Discipline: Computer Sciences and Information Management
Subcategory: Computer Science & Information Systems
Session: 3
Room: Hoover
Nhat Phan - Fort Valley State University
Co-Author(s): Chunhua Dong, Fort Valley State University, Fort Valley, GA.
Thermal face recognition is a more refreshing part of the facial recognition area, using the implementation of the growing artificial intelligence technology. Thermal face recognition has the potential to play a crucial role in the modern field of security, with the ability to recognize identities of individuals using their thermal infrared facial images that can be taken when the light is absent. In this study, we propose a thermal face recognition algorithm using the cross-modal support vector machine (SVM). First, band-pass filters called Difference of Gaussians (DoG) are used to emphasize edges and other details in addition to removing high and low-frequency noise. Then the texture features of images are extracted using the histogram of oriented gradients (HOG), which reduce the modality discriminant between visible and thermal facial features. Finally, we incorporate the thermal information into a one-vs-all SVM-based framework to enhance cross-model recognition. A binary SVM model is built for each subject in the training dataset, in which visible face images of this subject are positive samples and visible face images of the remaining subjects are negative samples. To improve the cross-modal discriminability between the subjects, a set of unrelated thermal face images are added as cross-examples to all the SVM models as negative samples. The trained SVM models were used to identify the corresponding subjects of test thermal images. Experimental results have demonstrated that the thermal cross-examples provide useful cross-modal information and improve recognition performance.

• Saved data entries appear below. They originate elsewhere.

-- ==== Sys2Proof/Machine/Ontan.lean ====
section
/-! DEFINITION. Ontan messages: their check, the answers of a carrier, relays, MII frames, I3C transfers, and in-band
packets (R490 to R498). -/
namespace Sys2Proof.Machine
open Sys2Proof Sys2Proof.Bits

/-- A message taken apart (R490). -/
structure OntMsg where
  ver : Nat
  type : Nat
  level : Nat
  seq : Nat
  target : Nat
  index : Nat
  sub : Nat
  vtype : Nat
  value : List Byte
  deriving DecidableEq, Repr

/-- `ONT_LEN` of a message. -/
def ontLen (m : List Byte) : Nat := le 12 2 m

/-- A message of exactly 16 + `ONT_LEN` bytes whose check holds (R490, R491). -/
def ontParse (m : List Byte) : Option OntMsg :=
  let v := m.drop 16
  if m.length < 16 ∨ 256 < ontLen m ∨ v.length ≠ ontLen m ∨ Crc.crc16 (m.take 14 ++ v) ≠ le 14 2 m then none
  else some { ver := le 0 1 m, type := le 1 1 m, level := le 2 1 m, seq := le 4 2 m, target := le 6 2 m, index := le 8 2 m,
              sub := le 10 1 m, vtype := le 11 1 m, value := v }

/-- The `ONT_VER` of an answer (R491). -/
def OntMsg.answerVer (m : OntMsg) : Nat := if m.ver / 16 = 2 then 0x20 + min (m.ver % 16) 1 else 0x21

/-- The answer to a message: its fields come back, with a status, a type code and a value (R490). -/
def OntMsg.answer (m : OntMsg) (x : Status) (vtype : Nat) (value : List Byte) : List Byte :=
  ontanMessage m.answerVer 3 m.level x.code m.seq m.target m.index m.sub vtype value

/-- The answer where the rules give no `ONT_VTYPE`: the byte is free. -/
def State.plainAnswer (s : State) (m : OntMsg) (x : Status) : List Byte × State :=
  let f := s.drawBytes 1
  (m.answer x (leNat f.1) [], f.2)

/-- A READ or WRITE of major 2 executed (R492). -/
def State.executeMsg (s : State) (c : Carrier) (m : OntMsg) : List Byte × State :=
  let claim := m.level % 4
  let ctx := m.level / 4
  let key := 256 * m.index + m.sub
  if m.type = 1 then
    let r := s.serveRead c claim ctx key m.vtype m.value.length
    let t := r.2.answered r.1.1
    match r.1.2.1 with
    | some ty => (m.answer r.1.1 ty r.1.2.2, t)
    | none => t.plainAnswer m r.1.1
  else
    let r := s.serveWrite c claim ctx key m.vtype m.value
    (r.2.answered r.1).plainAnswer m r.1

/-- A request that this block is to answer: the kept answer of an identical one, or its execution (R491, R493). After a
write that resets the block no answer is kept. -/
def State.answerMsg (s : State) (c : Carrier) (raw : List Byte) (m : OntMsg) : List Byte × State :=
  match (s.ont.session c).kept with
  | some (q, a) => if q = raw then (a, s) else fresh
  | none => fresh
where
  /-- The request is executed, and its answer kept. -/
  fresh : List Byte × State :=
    let r := if m.ver / 16 = 2 then s.executeMsg c m else (s.answered .version).plainAnswer m .version
    if r.2.blk = .reset then r
    else (r.1, r.2.onOnt fun o => o.withSession c { o.session c with kept := some (raw, r.1) })

/-- An answer sent on a carrier to an address or chip. -/
def State.sendAnswer (s : State) (c : Carrier) (dest : Nat) (a : List Byte) : State :=
  let t := s.onOnt fun o => { o with last := some { carrier := c, dest := dest, bytes := a } }
  match c with
  | .mii => t
  | .i3c => t.onOnt fun o => { o with i3cAnswer := some a, last := s.ont.last }
  | .inBand => t.sendPkt none (t.ontanPkt dest a)

/-- A message that names another block: relayed in band, or answered (R497). -/
def State.relay (s : State) (c : Carrier) (dest : Nat) (raw : List Byte) (m : OntMsg) : State :=
  let fail (x : Status) : State := let r := (s.answered x).plainAnswer m x; r.2.sendAnswer c dest r.1
  if !s.flag Reg.ONT_RELAY then fail .noSuchEntry
  else if 64 ≤ s.ont.relays.length then fail .relayFailed
  else
    let r : Relay := { carrier := c, addr := dest, target := m.target, request := raw }
    ((s.onOnt fun o => { o with relays := o.relays ++ [r] }).bump Reg.ONT_RELAYED).sendPkt none (s.ontanPkt m.target raw)

/-- Whether a message names this block (R490). -/
def State.forMe (s : State) (m : OntMsg) : Bool := m.target == 0xFFFF || m.target == s.ownChip

/-- A frame or transfer counted in `ONT_BAD_FRAMES`. -/
def State.badFrame (s : State) : State := s.bump Reg.ONT_BAD_FRAMES

/-- A message from the master on MII or I3C; types other than READ and WRITE are discarded (R490, R497). -/
def State.sideMsg (s : State) (c : Carrier) (dest : Nat) (raw : List Byte) : State :=
  match ontParse raw with
  | none => s.badFrame
  | some m =>
    if m.type ≠ 1 ∧ m.type ≠ 2 then s
    else if s.forMe m then let r := s.answerMsg c raw m; r.2.sendAnswer c dest r.1
    else s.relay c dest raw m

/-! ### Carriers -/

/-- An Ethernet frame on the MII, from its destination address to its FCS (R44, R495). A frame whose FCS fails is
discarded. -/
def State.miiFrame (s : State) (frame : List Byte) : State :=
  let n := frame.length
  let body := frame.take (n - 4)
  let dest := beNat (slice 0 6 frame)
  let payload := slice 14 (n - 18) frame
  let len := 16 + ontLen payload
  let raw := payload.take len
  if !s.serves .mii || decide (n < 18) || Crc.crc32 body != le (n - 4) 4 frame then s
  else if dest ≠ s.reg Reg.MGP_MAC ∧ dest ≠ 2 ^ 48 - 1 then s
  else if beNat (slice 12 2 frame) ≠ 0x88B5 then s.bump Reg.MGP_FOREIGN_FRAMES
  else if payload.length ≠ max 46 len then s.badFrame
  else if dest = 2 ^ 48 - 1 ∧ (ontParse raw).any (fun m => m.type == 2) then s.badFrame
  else s.sideMsg .mii (beNat (slice 6 6 frame)) raw

/-- A private write of the I3C master: it voids an unread answer (R496). -/
def State.i3cWrite (s : State) (m : List Byte) : State :=
  if !s.serves .i3c || !s.i3cListens then s
  else (s.onOnt fun o => { o with i3cAnswer := none }).sideMsg .i3c 0 m

/-- A private read: the answer, or a NACK while there is none (R496). -/
def State.i3cRead (s : State) : State :=
  if !s.serves .i3c || !s.i3cListens then s
  else
    match s.ont.i3cAnswer with
    | none => s
    | some a => s.onOnt fun o => { o with i3cAnswer := none, last := some { carrier := .i3c, dest := 0, bytes := a } }

/-- The relay that an in-band answer belongs to: the oldest to its source with its sequence number and entry. -/
def State.relayOf (s : State) (src : Nat) (m : OntMsg) : Option Relay :=
  s.ont.relays.find? fun r =>
    r.target == src && (ontParse r.request).any fun q => q.seq == m.seq && q.index == m.index && q.sub == m.sub

/-- ONTAN_PACKET_RECEIVE (R497): a request is answered to its source; an answer to a relayed request goes back on the
carrier that the request came from. -/
def State.takeOntan (s : State) (p : Packet) : State :=
  match ontParse p.payload with
  | none => s.badFrame
  | some m =>
    if m.type = 1 ∨ m.type = 2 then
      if s.forMe m then let r := s.answerMsg .inBand p.payload m; r.2.sendAnswer .inBand p.src r.1
      else let r := (s.answered .noSuchEntry).plainAnswer m .noSuchEntry; r.2.sendAnswer .inBand p.src r.1
    else if m.type = 3 then
      match s.relayOf p.src m with
      | none => s
      | some r => (s.onOnt fun o => { o with relays := dropFirst (· == r) o.relays }).sendAnswer r.carrier r.addr p.payload
    else s

/-- RELAY_TIMEOUT: the oldest relayed request to a chip is answered RELAY_FAILED (R497). -/
def State.relayTimeout (s : State) (target : Nat) : State :=
  match s.ont.relays.find? fun r => r.target == target with
  | none => s
  | some r =>
    let s1 := s.onOnt fun o => { o with relays := dropFirst (· == r) o.relays }
    match ontParse r.request with
    | none => s1
    | some m => let a := s1.plainAnswer m .relayFailed; a.2.sendAnswer r.carrier r.addr a.1

/-- ONT_EVENT_REPEAT (R498). -/
def State.eventRepeat (s : State) : State := if s.blk = .off ∨ s.blk = .reset then s else s.sendEvent

/-- ONTAN_READ: a READ by its fields, with its value kept where it is answered OK (R492). -/
def State.ontanRead (s : State) (c : Carrier) (level ctx index sub : Nat) : State :=
  if !s.serves c then s
  else
    let r := s.serveRead c level ctx (256 * index + sub) 0 0
    (r.2.answered r.1.1).onOnt fun o => { o with value := r.1.2.2 }

/-- ONTAN_WRITE: a WRITE by its fields (R492). -/
def State.ontanWrite (s : State) (c : Carrier) (level ctx index sub vtype : Nat) (value : List Byte) : State :=
  if !s.serves c then s
  else
    let r := s.serveWrite c level ctx (256 * index + sub) vtype value
    r.2.answered r.1

/-- SEC_CHALLENGE: a read of the entry on a carrier at Operator level (R489). -/
def State.challengeRead (s : State) (c : Carrier) : State :=
  s.ontanRead c 1 0 (Reg.SEC_CHALLENGE / 256) (Reg.SEC_CHALLENGE % 256)

/-- SEC_UNLOCK: a write of the entry on a carrier at Operator level (R489). -/
def State.unlockWrite (s : State) (c : Carrier) (r : List Byte) : State :=
  s.ontanWrite c 1 0 (Reg.SEC_UNLOCK / 256) (Reg.SEC_UNLOCK % 256) 0x0B r

/-- SEC_LOCK: a write of the entry on a carrier (R507). -/
def State.lockWrite (s : State) (c : Carrier) : State :=
  s.ontanWrite c 1 0 (Reg.SEC_LOCK / 256) (Reg.SEC_LOCK % 256) 0x0B []

end Sys2Proof.Machine
end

Funder Acknowledgement(s): The research was sponsored by the Army Research Office and was accomplished under Grant Number W911NF-18-1-0457
Faculty Advisor: Xiangyan Zeng, zengx@fvsu.edu
Role: I participate in writing the source code and running the program using different parameters to provide the results for discussion. I also provide feedback on the performance of the program and be involved in the discussion of how to improve the program.